===== Task input

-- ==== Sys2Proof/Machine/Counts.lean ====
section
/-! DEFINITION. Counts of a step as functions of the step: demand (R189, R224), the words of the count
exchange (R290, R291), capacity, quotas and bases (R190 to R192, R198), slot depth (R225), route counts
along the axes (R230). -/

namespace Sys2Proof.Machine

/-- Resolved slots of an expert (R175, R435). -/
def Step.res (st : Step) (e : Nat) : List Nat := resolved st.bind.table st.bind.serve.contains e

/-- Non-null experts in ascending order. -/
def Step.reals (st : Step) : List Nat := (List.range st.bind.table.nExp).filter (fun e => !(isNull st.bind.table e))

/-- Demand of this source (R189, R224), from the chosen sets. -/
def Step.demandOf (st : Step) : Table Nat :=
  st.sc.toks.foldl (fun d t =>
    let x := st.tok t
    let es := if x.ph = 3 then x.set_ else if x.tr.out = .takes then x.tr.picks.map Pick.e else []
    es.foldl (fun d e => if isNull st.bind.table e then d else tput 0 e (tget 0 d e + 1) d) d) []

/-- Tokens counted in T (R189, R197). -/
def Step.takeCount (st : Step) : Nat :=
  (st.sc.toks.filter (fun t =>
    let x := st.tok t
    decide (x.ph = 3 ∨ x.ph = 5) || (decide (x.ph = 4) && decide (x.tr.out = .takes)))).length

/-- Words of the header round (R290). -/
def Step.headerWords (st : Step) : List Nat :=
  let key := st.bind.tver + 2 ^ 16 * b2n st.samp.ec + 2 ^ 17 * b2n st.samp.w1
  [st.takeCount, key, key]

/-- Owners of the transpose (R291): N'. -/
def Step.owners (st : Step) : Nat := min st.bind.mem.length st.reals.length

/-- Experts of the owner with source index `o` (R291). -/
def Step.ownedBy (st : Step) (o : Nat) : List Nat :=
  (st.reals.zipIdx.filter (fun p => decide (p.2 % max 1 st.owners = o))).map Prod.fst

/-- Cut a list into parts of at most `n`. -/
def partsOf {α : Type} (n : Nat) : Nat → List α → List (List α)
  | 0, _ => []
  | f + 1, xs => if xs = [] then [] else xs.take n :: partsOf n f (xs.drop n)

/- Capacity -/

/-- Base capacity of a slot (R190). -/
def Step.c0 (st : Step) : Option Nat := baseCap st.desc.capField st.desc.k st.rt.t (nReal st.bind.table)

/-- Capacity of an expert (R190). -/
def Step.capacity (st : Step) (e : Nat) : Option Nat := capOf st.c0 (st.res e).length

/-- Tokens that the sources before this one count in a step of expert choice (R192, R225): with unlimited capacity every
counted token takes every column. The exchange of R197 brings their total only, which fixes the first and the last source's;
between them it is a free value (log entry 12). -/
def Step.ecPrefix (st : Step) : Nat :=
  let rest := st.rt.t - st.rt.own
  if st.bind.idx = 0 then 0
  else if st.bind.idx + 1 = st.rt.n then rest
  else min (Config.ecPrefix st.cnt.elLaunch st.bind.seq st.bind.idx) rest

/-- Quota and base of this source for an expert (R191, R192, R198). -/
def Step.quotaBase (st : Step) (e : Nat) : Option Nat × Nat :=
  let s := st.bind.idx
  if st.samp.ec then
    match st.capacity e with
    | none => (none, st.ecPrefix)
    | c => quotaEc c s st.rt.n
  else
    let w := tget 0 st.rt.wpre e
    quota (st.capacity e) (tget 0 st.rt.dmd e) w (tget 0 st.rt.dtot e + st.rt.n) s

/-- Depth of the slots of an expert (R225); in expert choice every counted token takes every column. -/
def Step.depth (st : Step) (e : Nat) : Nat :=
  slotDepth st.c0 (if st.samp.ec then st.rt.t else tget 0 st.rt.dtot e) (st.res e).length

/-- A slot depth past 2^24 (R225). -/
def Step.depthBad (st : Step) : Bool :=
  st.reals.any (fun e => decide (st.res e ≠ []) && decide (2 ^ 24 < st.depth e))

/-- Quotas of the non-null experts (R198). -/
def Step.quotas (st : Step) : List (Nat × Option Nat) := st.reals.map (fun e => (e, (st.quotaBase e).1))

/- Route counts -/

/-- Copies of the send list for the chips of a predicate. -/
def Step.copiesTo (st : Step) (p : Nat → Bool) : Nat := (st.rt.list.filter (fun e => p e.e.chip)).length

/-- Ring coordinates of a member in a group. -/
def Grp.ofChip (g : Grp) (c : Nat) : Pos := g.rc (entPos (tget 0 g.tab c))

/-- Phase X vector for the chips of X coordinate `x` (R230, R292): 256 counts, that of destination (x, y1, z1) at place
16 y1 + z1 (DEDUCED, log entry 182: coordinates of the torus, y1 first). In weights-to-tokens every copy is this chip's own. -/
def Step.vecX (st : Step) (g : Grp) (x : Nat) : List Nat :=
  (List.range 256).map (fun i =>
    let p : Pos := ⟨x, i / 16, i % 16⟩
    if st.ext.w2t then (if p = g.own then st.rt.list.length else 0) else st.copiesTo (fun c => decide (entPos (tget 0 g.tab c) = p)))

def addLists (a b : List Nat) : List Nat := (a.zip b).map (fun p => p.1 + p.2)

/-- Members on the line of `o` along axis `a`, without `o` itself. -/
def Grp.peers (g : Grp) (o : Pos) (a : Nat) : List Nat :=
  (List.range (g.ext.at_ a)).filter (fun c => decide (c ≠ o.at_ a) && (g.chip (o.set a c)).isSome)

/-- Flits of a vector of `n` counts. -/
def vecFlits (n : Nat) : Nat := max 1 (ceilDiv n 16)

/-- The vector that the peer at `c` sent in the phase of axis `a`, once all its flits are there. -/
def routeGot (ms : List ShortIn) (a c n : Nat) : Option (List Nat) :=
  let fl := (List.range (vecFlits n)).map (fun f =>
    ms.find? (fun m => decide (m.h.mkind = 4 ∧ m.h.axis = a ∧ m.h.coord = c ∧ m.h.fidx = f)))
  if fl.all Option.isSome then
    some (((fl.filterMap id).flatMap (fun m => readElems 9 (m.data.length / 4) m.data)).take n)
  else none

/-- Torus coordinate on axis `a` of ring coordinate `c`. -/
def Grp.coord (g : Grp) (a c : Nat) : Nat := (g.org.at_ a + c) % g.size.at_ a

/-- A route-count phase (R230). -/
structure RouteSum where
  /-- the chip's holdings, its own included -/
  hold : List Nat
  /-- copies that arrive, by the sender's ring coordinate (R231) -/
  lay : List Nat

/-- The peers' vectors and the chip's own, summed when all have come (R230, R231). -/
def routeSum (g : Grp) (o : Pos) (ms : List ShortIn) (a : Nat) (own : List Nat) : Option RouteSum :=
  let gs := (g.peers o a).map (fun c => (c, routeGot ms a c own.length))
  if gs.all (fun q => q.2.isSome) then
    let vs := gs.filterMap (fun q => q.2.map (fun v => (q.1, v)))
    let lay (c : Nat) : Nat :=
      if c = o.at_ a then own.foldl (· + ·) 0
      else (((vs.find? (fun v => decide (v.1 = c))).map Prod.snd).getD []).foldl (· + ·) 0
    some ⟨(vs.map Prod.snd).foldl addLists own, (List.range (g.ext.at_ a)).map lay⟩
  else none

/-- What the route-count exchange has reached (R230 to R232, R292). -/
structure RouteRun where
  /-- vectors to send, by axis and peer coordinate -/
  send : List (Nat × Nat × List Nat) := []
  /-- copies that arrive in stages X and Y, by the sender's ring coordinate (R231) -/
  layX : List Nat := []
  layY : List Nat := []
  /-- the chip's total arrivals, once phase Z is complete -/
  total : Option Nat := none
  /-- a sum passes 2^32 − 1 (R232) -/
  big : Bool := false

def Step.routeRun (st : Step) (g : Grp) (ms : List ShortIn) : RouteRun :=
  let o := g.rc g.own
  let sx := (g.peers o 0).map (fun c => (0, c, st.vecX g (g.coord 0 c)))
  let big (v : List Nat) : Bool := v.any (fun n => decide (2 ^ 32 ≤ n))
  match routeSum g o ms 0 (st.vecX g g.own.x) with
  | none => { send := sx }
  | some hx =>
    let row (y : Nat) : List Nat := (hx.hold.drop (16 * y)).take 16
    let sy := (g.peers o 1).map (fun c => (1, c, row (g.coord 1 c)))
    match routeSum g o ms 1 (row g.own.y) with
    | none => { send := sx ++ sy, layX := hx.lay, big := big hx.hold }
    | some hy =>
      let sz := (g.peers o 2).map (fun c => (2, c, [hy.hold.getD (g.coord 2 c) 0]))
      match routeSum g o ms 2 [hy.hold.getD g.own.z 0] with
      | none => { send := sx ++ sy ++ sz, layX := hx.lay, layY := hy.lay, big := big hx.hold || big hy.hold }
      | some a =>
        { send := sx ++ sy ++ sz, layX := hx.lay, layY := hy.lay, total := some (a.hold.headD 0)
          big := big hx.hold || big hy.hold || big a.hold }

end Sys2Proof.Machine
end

==========
===== Task input

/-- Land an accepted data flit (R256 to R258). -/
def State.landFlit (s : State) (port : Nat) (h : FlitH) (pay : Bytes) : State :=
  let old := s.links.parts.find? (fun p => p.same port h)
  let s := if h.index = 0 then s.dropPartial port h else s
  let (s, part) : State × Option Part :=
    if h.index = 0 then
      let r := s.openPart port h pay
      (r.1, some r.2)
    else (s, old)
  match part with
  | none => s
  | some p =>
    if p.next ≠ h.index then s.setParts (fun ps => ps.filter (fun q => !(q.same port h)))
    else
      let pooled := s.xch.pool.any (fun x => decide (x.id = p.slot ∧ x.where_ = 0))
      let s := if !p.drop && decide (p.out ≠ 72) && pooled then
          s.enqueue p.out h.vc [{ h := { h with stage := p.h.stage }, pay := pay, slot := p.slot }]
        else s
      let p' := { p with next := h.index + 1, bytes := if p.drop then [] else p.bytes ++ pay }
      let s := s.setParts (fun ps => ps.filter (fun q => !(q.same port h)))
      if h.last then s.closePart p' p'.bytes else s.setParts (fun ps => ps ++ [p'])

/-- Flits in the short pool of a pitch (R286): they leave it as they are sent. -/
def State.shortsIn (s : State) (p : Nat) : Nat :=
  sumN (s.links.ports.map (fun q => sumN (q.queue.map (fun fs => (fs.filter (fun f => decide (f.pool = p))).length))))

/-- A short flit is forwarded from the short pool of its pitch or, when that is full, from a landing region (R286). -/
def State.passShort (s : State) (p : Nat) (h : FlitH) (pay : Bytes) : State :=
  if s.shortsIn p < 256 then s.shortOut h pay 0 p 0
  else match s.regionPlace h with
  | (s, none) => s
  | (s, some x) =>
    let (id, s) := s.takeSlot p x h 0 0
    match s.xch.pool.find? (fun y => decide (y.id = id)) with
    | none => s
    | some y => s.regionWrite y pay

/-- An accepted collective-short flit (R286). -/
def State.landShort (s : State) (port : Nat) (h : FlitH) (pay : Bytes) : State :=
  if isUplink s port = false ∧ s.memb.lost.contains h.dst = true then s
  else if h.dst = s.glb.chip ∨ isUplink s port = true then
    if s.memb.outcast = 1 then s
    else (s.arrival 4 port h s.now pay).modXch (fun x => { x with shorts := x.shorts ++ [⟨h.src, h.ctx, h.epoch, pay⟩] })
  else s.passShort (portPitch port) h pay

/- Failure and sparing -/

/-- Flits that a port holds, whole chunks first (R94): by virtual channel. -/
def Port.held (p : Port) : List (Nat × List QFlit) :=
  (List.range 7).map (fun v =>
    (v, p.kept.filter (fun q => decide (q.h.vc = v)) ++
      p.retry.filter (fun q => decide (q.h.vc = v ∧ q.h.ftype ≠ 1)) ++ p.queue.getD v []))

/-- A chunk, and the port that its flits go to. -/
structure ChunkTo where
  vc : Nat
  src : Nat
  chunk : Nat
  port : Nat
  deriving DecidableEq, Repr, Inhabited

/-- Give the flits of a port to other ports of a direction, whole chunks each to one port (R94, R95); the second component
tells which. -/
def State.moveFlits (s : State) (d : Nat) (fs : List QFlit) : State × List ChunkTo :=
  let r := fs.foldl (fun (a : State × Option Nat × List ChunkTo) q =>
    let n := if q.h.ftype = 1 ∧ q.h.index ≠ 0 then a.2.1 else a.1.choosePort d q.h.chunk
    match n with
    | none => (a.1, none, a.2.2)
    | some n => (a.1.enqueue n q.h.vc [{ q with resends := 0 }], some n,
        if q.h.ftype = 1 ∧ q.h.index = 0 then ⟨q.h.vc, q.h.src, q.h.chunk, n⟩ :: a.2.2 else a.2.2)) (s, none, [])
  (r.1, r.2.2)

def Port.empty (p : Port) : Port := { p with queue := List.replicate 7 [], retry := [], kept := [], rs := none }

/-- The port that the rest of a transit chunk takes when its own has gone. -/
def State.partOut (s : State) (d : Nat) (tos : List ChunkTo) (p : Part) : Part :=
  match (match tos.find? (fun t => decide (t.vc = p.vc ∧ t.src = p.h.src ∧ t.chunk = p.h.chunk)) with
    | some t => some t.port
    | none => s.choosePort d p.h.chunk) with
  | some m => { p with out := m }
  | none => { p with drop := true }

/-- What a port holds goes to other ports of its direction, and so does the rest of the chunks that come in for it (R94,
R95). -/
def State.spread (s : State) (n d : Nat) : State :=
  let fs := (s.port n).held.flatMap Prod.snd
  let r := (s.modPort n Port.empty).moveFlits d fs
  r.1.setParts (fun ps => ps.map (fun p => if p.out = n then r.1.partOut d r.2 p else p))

==========

__How to complete this task__. Return all lines from the data above with "State" in them.

__Exercise output__.
def State.landFlit (s : State) (port : Nat) (h : FlitH) (pay : Bytes) : State :=
  let (s, part) : State × Option Part :=
def State.shortsIn (s : State) (p : Nat) : Nat :=
def State.passShort (s : State) (p : Nat) (h : FlitH) (pay : Bytes) : State :=
def State.landShort (s : State) (port : Nat) (h : FlitH) (pay : Bytes) : State :=
def State.moveFlits (s : State) (d : Nat) (fs : List QFlit) : State × List ChunkTo :=
  let r := fs.foldl (fun (a : State × Option Nat × List ChunkTo) q =>
def State.partOut (s : State) (d : Nat) (tos : List ChunkTo) (p : Part) : Part :=
def State.spread (s : State) (n d : Nat) : State :=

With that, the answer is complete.